#629

Allez, juste pour la frime: Delia Sherman a traduit en Anglais une de mes notes de lecture. Impression assez insolite, que de se lire dans une autre langue.

Just read: A Scholar of Magics by Caroline Stevermer.

Newly published, this is a sequel to one of my favorite novels of the past few years, A College of Magics (reader’s report in my Cartographie du merveilleux from Folio-SF, sold in the best bookstores!) Set several years later, it

takes us back to a Europe at the end of the 19th century, subtly shifted by the established existance of magic. This time, the action takes place not in Europe and the Norman college of magic for young girls, but in the United Kingdom and in the bosom of the triple university of Glasscastle, a kind of Oxford of magic, reserved for boys. Jane, who in the first novel was a student at Greenlaw, has become a professor of mathematics there, but journeys to Glasscastle where her brother Robert is one of the august teacher-searchers. The ostensible purpose for her visit is to see her family and to visit the famous English university. In truth, Jane is on a mission to contact Professor Fell, a local scholar who has recently discovered that he must become the new Warden of the West. (Jane’s protegee, the young duchess Faris, had become the Warden of the North at the end of A College of Magics.) But Fell obstinately refuses to yield to the pressure. He accepts that one day he’ll have to accept the mantle of Warden, but not before deciphering a mysterious mental message he has received ordering him to look to the clocks. Who has given him this mission, and to what end? As it happens, he knows the answer to the second: question, but not to the first—until the no less mysterious appearance of two cards stamped with the arms of the founder of Glasscastle, the great Professor Upton, gives him a clue. For the rest, this novel is a delightful chase between men in bowler hats, a megalomaniac professor, a weapon of mass destruction, and several university/government counterplots. Plus, at the center of all these intrigues, an American cow-boy, engaged for his skill at shooting, but fascinated by the scholarly world of the university. An automobile, church chants, cups of tea, old books, immense parks, ancient legends, old professors stuffed with pretention, sexist predjudices, humans transformed into animals, a wizard’s labyrinth, and enchanted dungeons: perfect happiness.

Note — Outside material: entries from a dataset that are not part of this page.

/-- PUT (R191, R192): a release, at device scope as of a remote put (log 6); it waits while the word is full. -/
def execPut (a b : Reg) (s : State) : Host.Outcome State Fault Refusal :=
  perform (.put a b) s.compute
    (onWord (s.x a) 4 true fun s =>
      if s.core.full (s.x a).toNat || !released s 2 then .error (.wait s)
      else
        .ok ((putWord (s.x a).toNat (s.x b) s).sign (bytesOf 4 (s.x a).toNat ++ bytesOf 4 (s.x b).toNat))) s

/-- FESET of one word: a word set full that has waiters hands its contents to the oldest and stays empty. -/
def setOne (full : Bool) (s : State) (a : Nat) : State :=
  if full then
    match waiterAt s a with
    | some w => handTo w a (s.core.w0Word a) s
    | none => s.setFull a true
  else s.setFull a false

/-- FESET (R192): every word is checked before any bit changes. -/
def execFeset (a b : Reg) (s : State) : Host.Outcome State Fault Refusal :=
  perform (.feset a b) s.compute
    (onWord (s.x a) (4 * (bitsNat (s.x b) 11 4 + 1)) true fun s =>
      if !released s 2 then .error (.wait s)
      else
        .ok (((List.range (bitsNat (s.x b) 11 4 + 1)).map fun k => (s.x a).toNat + 4 * k).foldl
          (setOne ((s.x b).getLsbD 0)) s)) s

/-! ## The order of a core's own bytes (R321) -/

/-- The W0 bytes behind `n` bytes at a window address. -/
def bytesAt (s : State) (a : Word) (n : Nat) : List (Nat × Nat) := [w0Span (s.area a.toNat) a.toNat n]

/-- The f registers that an instruction names, where a stream may stand. -/
def streamRegs (i : Instr) : List Reg :=
  match i with
  | .flw d _ _ | .fsw d _ _ | .fmvSX d _ | .fcvtSW d _ _ | .fcvtSWu d _ _ => [d]
  | .feq _ a b | .flt _ a b | .fle _ a b => [a, b]
  | .fclass _ a | .fmvXS _ a | .fcvtWS _ a _ | .fcvtWuS _ a _ => [a]
  | j => fRegs j

/-- The bytes of the elements that an instruction may take from or append to stream `r`, with their index words. -/
def streamSpans (s : State) (r : Reg) : List (Nat × Nat) :=
  let t := s.stream r
  if s.streamOn r then
    (List.range 4).foldr (fun k l =>
      (if t.snap.indirect then bytesAt s (t.snap.ibase + BitVec.ofNat 32 (4 * (t.pos + k))) 4 else [])
        ++ (match elementAddr s r t.snap (t.pos + k) with
          | .ok a => bytesAt s a 4
          | .error _ => []) ++ l) []
  else []

/-- The W0 bytes that an instruction reads or writes when it issues (R317). -/
def ownSpans (s : State) (i : Instr) : List (Nat × Nat) :=
  (match i with
    | .lb _ a n | .lbu _ a n | .sb _ a n => bytesAt s (effective s a n) 1
    | .lh _ a n | .lhu _ a n | .sh _ a n => bytesAt s (effective s a n) 2
    | .lw _ a n | .flw _ a n | .sw _ a n | .fsw _ a n => bytesAt s (effective s a n) 4
    | .lwp _ a n | .swp _ a n => bytesAt s (effective s a n) 8
    | .take _ a | .ttake _ a _ | .put a _ => bytesAt s (s.x a) 4
    | .feset a b => bytesAt s (s.x a) (4 * (bitsNat (s.x b) 11 4 + 1))
    | .amoadd _ a _ c _ _ | .amoand _ a _ c _ _ | .amoor _ a _ c _ _ | .amoxor _ a _ c _ _ | .amomin _ a _ c _ _
    | .amomax _ a _ c _ _ | .amominu _ a _ c _ _ | .amomaxu _ a _ c _ _ | .amoswap _ a _ c _ _ | .amocas _ a _ c _
    | .amoincb _ a _ c _ _ | .amofadd _ a _ c _ _ => if c = 0 then bytesAt s (s.x a) 4 else []
    | .hdrLay a _ => bytesAt s (s.x a) 8
    | .mcmd _ _ b => bytesAt s (s.x b) 16
    | .eld _ a => bytesAt s (s.x a) (16 + 12 * 128)
    | .est _ a => bytesAt s (s.x a) (16 + 12 * 128)
    | _ => []) ++ (streamRegs i).foldr (fun r l => streamSpans s r ++ l) []

/-- The W0 bytes of the core in focus that an instruction asks for over the fabric. -/
def sentSpans (s : State) (i : Instr) : List (Nat × Nat) :=
  let own (a : DWord) (z : Nat) : List (Nat × Nat) :=
    if faRegion a = 1 ∧ faEndpoint a = s.core.id then ((remoteSpan (localOf s.core.id) (faLocal a) z).map fun r => r.2).toList else []
  match i with
  | .rload _ a p => own (s.xp a) (sizeOf p)
  | .rstore a _ p => own (s.xp a) (sizeOf p)
  | .msend => if hdrEp (nibufHeader s) = s.core.id then (ringSpan s).toList else []
  | .lw _ a n | .sw _ a n => if s.area (effective s a n).toNat = .event then own (rfa s) 4 else []
  | _ => []

/-- A request of the core to its own memory has no answer, and the instruction to issue touches a byte of it: the instruction
comes after the request (R321). So it does after the elements of pending loops: an access after those of their write streams, a
request over the fabric after all of them (R201, R321). -/
def ownHazard (s : State) (w : Option Word) : Bool :=
  match w.map decode with
  | some (.ok i) =>
    let mine := ownSpans s i
    (s.core.ni.slots.toList.any fun o => requestMeets s o mine) ||
      s.core.seqs.any fun q => meets (loopSpans s q false) mine || meets (loopSpans s q true) (sentSpans s i)
  | _ => false

/-! ## Fences (R325 to R328) -/

/-- FENCE (R326): waits for the outstanding accesses of the predecessor set in scope. -/
def execFence (c : BitVec 2) (p q u v : Bool) (s : State) : Host.Outcome State Fault Refusal :=
  perform (.fence c p q u v) true (fun s => if outstanding s c.toNat p q then .error (.wait s) else .ok s) s

/-- FENCE.I (R327): every earlier store is performed; each fetch reads the instruction store as it stands. -/
def execFenceI (s : State) : Host.Outcome State Fault Refusal :=
  perform .fenceI true (fun s => if outstanding s 3 false true then .error (.wait s) else .ok s) s

/-- The engines of the core have completed or faulted everything; of the matrix commands, those accepted before the instruction
was issued (R328). -/
def enginesQuiet (s : State) : Bool :=
  s.core.cp.queue.isEmpty &&
    (!s.compute ||
      (s.core.mx.passed s.core.mark && s.core.seqs.isEmpty &&
        (List.range 8).all fun p => (slotAt s.core p).state != .exposing || slotFaulted s.core p))

/-- FENCE.E (R328): completes at once over a held report (R134). -/
def execFenceE (s : State) : Host.Outcome State Fault Refusal :=
  perform .fenceE true (fun s => if enginesQuiet s || reportHeld s then .ok s else .error (.wait (markWait s))) s

end Sys2Proof.Machine
end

As always with Stevermer, the humor is light, the charms refined, the historical touches precise and archaic. From my point of view, this is the kind of fantasy which is the most powerful, the most captivating, the most attractive, perhaps even more so than the “urban fantasy” of which I speak so often. I found in this novel at the same time the fascination of James Stoddard’s diptyque on the High House, the playful preciosities of the book Stevermer has written with Wrede (the sequel to which will be out soon, that’s jolly good!) and the “fantasy of manners” of Ellen Kushner and Delia Sherman. In short: all my favorite things.